The current SoC for unresectable stage III disease is chemoradiation followed by checkpoint blockade with durvalumab for 1 year. However, according to Ramalingam, whether PD-L1 inhibition benefits patients with EGFR mutations remains uncertain.

“A post hoc analysis of the pivotal PACIFIC study failed to show any difference in PFS or overall survival [OS] outcomes between durvalumab and placebo in patients with EGFR mutation,” recalled Ramalingam. [J Thorac Oncol 2023;18:657-663]

“We’ve known that patients with EGFR-mutant NSCLC show poor response to PD-1 or PD-L1 inhibitors. When PD-L1 expression is high, the benefit is not there. That’s why we need an effective therapy,” he added. “We are, therefore, excited that osimertinib, a third-generation EGFR-tyrosine kinase inhibitor, is here.”

Looking into LAURA

LAURA enrolled 216 patients with stage III EGFR-mutated NSCLC whose disease had not progressed after chemoradiotherapy.

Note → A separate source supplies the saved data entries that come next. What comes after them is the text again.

-- ==== Sys2Proof/Machine/Update.lean ====
section
/-!
DEFINITION. Firmware update (R442 to R470): staging and its check, forwarding along the chain, verification, the activation record,
the switches of both levels, confirmation and reversion, and the array scope.
-/
namespace Sys2Proof.Machine

/-- The update block changed. -/
def updUpd (f : Upd → Upd) (s : State) : State := { s with upd := f s.upd }

/-! ### The package (R442, R444, R445) -/

/-- Bytes of the header and manifest, SIGNATURE included (R444). -/
def headBytes : Nat := 0xC0 + 6 * 192

/-- 1 MB (R448; the worked case of R468 counts 17 MB as 17,825,792 bytes). -/
def mebi : Nat := 2 ^ 20

/-- The staging area (R443). -/
def stagingArea : Nat := 256 * mebi

/-- Size of a bank (R442). -/
def bankBytes : Nat → Nat
  | 0 => 16 * mebi | 1 => mebi | 2 => 4 * mebi | 3 => 32 * mebi | 4 => 64 * mebi | _ => 16 * mebi

/-- Manifest entry `i` (R445). -/
def entryOf (pkg : List Byte) (i : Nat) : List Byte := slice pkg (0xC0 + 192 * i) 192

/-- KIND of a part: 0 FULL, 1 DELTA, 2 SAME (R445). -/
def partKind (pkg : List Byte) (i : Nat) : Nat := fieldAt (entryOf pkg i) 0x01 1

/-- Parts of a package that are not SAME, bit p − 1 for part code p. -/
def partsNew (pkg : List Byte) : BitVec 6 :=
  BitVec.ofNat 6 (((List.range 6).map fun i => flag (partKind pkg i != 2) i).sum)

/-- Levels present (R442): [0] lower, [1] upper. -/
def levelsOf (parts : BitVec 6) : BitVec 2 :=
  BitVec.ofNat 2 (flag (parts &&& 0x18 != 0) 0 + flag (parts &&& 0x27 != 0) 1)

/-- PACKAGE_VERSION (R444). -/
def packageVersion (pkg : List Byte) : W32 := BitVec.ofNat 32 (fieldAt pkg 0x14 4)

/-- The signed block: the header up to 0x5F and the manifest (R444). -/
def signedBlock (pkg : List Byte) : List Byte := slice pkg 0 0x60 ++ slice pkg 0xC0 (6 * 192)

/-- The package digest (R444). -/
def packageDigest (pkg : List Byte) : List Byte := Config.sha384 (signedBlock pkg)

/-- A manifest slot. -/
def slotOf (s : State) (b : Bool) : List Byte := s.upd.manifests[slotIdx b]

/-- The bank of a part that a selection names. -/
def bankOf (s : State) (banks : BitVec 6) (p : Fin 6) : Bank := (s.upd.banks[p])[slotIdx (banks.getLsbD p.val)]

/-- One bank changed. -/
def updBank (p : Fin 6) (b : Bool) (f : Bank → Bank) (s : State) : State :=
  updUpd (fun u => { u with banks := upd u.banks p fun v => upd v (slotIdx b) f }) s

/-! ### State and events (R466, R469, R470) -/

/-- STATE code (R469). -/
def updCode : UpdState → Nat
  | .idle => 0 | .downloading => 1 | .staged => 2 | .verifying => 3 | .verified => 4 | .activating => 5 | .trial => 6

/-- DATA of UPD_STATE (R519). -/
def updStateData (part : Nat) (u : Upd) : List Byte :=
  [BitVec.ofNat 8 (updCode u.state), u.lastCause, BitVec.ofNat 8 part, BitVec.ofNat 8 (flag u.settingsDefaulted 0)]

/-- The state changes (R470). -/
def toState (x : UpdState) (s : State) : State :=
  if s.upd.state == x then s
  else
    let s := updUpd (fun u => { u with state := x }) s
    raiseNow 0xE8 sevNotice (updStateData 0 s.upd) s

/-- A check fails (R449, R453): LAST_CAUSE, the state and UPD_STATE with the part code. -/
def checkFails (x : UpdState) (cause part : Nat) (s : State) : State :=
  let s := updUpd (fun u => { u with state := x, lastCause := BitVec.ofNat 8 cause }) s
  raiseNow 0xE8 sevError (updStateData part s.upd) s

/-- UPD_CHAIN (R519): cause 0 START, 1 END, 2 REFUSED. -/
def raiseChain (west : Bool) (cause : Nat) (s : State) : State :=
  raiseNow 0xE9 (if cause = 2 then sevWarning else sevNotice)
    ([BitVec.ofNat 8 (flag west 0), BitVec.ofNat 8 cause] ++ List.replicate 6 0 ++ le 8 s.upd.staging.length) s

/-- Forwarding of one direction. -/
def fwdOf (u : Upd) (west : Bool) : Option (Nat × Nat) := if west then u.fwdWest else u.fwdEast

/-- Forwarding of one direction set. -/
def setFwd (west : Bool) (x : Option (Nat × Nat)) (s : State) : State :=
  updUpd (fun u => if west then { u with fwdWest := x } else { u with fwdEast := x }) s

They were randomized 2:1 to receive osimertinib 80 mg (n=143) or placebo (n=73) once daily until disease progression or unacceptable toxicity. Disease progression was verified with CT scans and MRI at baseline and intervals. PFS was the primary endpoint. OS and safety were among the secondary endpoints. [N Engl J Med 2024;doi;10.1056/NEJMoa2402614]

Overall, patients had a median age of 63 years, >60 percent were female, and more than two-thirds had never smoked. Those who progressed while on placebo could switch to osimertinib. “Eighty-one percent did,” said Ramalingam.

The majority of the patients had stage IIIB disease and were treated with concurrent chemoradiation. Nearly all had adenocarcinoma. A majority (52–59 percent) had exon 19 deletions.

Outcomes overwhelmingly favour osimertinib

One-year PFS, assessed by blinded independent central review, was 74 percent with osimertinib vs 22 percent with placebo. At 24 months, the rates were 65 percent and 13 percent, respectively. The PFS benefit held across subgroups and was statistically significant among Asians, who comprised over 80 percent of both study arms.

“OS was immature at this time, but we’ve seen a favourable trend,” said Ramalingam. “This was despite a high proportion of patients  crossing over from the control arm.” Full OS results are expected within 2 years.

During follow-up, 22 percent of patients on osimertinib developed new lesions vs 68 percent of those on placebo. No new safety signals were detected.

The most common adverse events (AEs) of any grade in the osimertinib and placebo groups, respectively, were radiation pneumonitis (48 percent vs 38 percent), diarrhoea (36 percent vs 14 percent), rash (24 percent vs 14 percent), and COVID-19 (20 percent vs 8 percent). Grade ≥3 AEs were more frequent with osimertinib than placebo (35 percent vs 12 percent), as were serious AEs (38 percent vs 15 percent).

“Many of the AEs were spillover events from chemoradiation,” explained Ramalingam. “Additionally, patients were on osimertinib nearly four times longer than placebo, which contributed to higher rates of AE in the study arm.”

“Based on these results, osimertinib will be the new SoC for unresectable locally advanced NSCLC harbouring EGFR mutations,” he emphasized. “EGFR-mutation testing is critical for stage III patients to ensure optimal treatment. Unfortunately, the current testing rate is still not 100 percent.”